* Your task
From the data that follows, copy every line holding the string "regionFailure".

##############################

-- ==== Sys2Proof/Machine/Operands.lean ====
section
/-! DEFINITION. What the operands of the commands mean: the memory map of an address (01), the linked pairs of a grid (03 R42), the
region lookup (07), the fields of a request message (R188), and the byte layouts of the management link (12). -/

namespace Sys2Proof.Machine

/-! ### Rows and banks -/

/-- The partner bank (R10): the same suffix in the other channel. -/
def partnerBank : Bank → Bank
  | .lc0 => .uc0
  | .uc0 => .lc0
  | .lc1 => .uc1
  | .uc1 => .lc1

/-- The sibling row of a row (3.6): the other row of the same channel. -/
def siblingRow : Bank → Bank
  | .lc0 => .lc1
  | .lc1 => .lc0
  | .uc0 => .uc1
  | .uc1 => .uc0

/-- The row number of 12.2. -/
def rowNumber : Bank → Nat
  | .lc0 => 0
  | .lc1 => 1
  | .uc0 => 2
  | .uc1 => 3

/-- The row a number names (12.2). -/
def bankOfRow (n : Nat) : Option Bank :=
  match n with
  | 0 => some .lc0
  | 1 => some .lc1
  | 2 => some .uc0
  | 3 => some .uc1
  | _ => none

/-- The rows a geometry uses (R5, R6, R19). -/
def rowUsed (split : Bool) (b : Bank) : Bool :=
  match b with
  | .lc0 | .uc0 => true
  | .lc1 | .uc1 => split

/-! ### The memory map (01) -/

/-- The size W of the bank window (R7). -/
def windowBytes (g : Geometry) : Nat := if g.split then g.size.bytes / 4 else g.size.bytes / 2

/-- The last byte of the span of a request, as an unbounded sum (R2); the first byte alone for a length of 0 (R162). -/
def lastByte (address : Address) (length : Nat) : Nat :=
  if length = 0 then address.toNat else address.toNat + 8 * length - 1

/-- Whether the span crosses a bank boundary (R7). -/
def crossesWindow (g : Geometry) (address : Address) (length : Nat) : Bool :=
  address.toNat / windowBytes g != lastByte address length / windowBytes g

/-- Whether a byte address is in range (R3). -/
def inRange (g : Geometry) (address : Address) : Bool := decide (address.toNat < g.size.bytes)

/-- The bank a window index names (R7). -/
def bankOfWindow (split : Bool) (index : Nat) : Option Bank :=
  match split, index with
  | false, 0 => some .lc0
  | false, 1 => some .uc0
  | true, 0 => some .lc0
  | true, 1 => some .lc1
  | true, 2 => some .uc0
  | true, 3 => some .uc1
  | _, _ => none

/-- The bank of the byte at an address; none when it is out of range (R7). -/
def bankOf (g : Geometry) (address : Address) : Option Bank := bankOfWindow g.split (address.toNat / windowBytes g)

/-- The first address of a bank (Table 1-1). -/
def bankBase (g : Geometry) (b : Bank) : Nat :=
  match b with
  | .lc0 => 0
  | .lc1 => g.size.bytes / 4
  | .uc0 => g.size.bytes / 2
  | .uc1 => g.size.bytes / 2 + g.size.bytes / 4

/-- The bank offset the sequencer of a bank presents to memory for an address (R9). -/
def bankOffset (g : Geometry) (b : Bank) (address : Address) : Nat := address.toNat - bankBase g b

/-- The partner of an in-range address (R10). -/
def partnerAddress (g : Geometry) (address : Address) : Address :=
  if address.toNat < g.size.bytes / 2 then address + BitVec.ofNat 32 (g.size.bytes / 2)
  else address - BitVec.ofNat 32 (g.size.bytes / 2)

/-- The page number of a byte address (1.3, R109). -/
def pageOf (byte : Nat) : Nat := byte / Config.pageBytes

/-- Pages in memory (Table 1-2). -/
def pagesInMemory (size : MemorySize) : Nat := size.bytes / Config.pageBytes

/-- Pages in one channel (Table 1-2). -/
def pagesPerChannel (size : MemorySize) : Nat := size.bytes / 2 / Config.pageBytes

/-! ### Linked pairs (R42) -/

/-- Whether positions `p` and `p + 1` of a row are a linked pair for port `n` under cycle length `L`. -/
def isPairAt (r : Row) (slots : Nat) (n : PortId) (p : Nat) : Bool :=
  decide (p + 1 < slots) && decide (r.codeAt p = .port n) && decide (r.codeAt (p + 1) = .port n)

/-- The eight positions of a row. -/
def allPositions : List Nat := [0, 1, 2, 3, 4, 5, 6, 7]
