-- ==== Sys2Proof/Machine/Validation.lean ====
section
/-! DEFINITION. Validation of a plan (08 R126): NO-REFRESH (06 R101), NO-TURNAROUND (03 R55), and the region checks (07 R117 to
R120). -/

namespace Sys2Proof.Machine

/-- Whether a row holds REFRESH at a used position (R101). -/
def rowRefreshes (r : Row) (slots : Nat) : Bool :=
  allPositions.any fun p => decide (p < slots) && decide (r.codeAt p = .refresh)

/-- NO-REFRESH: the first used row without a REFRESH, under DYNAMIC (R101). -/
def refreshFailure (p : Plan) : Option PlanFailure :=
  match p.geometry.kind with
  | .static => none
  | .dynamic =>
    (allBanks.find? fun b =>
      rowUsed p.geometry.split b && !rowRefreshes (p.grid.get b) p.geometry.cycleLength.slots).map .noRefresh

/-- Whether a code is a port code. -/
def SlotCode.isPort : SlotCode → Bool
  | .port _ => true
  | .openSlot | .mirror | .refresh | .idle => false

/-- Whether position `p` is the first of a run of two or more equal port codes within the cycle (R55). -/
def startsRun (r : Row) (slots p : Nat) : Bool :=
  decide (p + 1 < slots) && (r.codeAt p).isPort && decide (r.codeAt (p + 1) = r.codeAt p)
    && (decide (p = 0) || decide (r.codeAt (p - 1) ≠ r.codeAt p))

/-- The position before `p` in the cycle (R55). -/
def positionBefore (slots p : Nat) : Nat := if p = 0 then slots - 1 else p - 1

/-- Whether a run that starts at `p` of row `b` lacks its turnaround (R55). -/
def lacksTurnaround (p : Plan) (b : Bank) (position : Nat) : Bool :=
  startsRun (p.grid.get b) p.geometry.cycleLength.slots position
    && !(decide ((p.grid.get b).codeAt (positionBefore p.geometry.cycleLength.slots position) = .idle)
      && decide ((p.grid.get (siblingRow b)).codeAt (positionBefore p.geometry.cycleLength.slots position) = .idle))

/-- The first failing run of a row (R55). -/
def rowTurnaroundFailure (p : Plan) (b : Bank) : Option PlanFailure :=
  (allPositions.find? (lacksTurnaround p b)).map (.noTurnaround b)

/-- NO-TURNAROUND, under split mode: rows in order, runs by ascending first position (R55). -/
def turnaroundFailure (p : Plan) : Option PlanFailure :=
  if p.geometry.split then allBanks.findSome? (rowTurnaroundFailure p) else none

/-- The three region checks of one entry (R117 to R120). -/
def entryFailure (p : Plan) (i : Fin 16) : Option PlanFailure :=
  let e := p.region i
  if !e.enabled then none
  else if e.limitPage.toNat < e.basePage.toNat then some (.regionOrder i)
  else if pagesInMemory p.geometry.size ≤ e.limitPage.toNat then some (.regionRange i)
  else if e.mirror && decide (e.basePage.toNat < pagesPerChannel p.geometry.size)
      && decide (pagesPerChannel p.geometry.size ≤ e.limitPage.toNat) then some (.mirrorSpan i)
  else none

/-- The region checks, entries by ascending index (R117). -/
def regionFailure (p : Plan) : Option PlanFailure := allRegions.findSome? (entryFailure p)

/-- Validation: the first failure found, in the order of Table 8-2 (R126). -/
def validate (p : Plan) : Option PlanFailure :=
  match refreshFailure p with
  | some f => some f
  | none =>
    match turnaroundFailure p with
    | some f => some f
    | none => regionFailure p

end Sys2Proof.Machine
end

##############################

* Written response
def regionFailure (p : Plan) : Option PlanFailure := allRegions.findSome? (entryFailure p)
    | none => regionFailure p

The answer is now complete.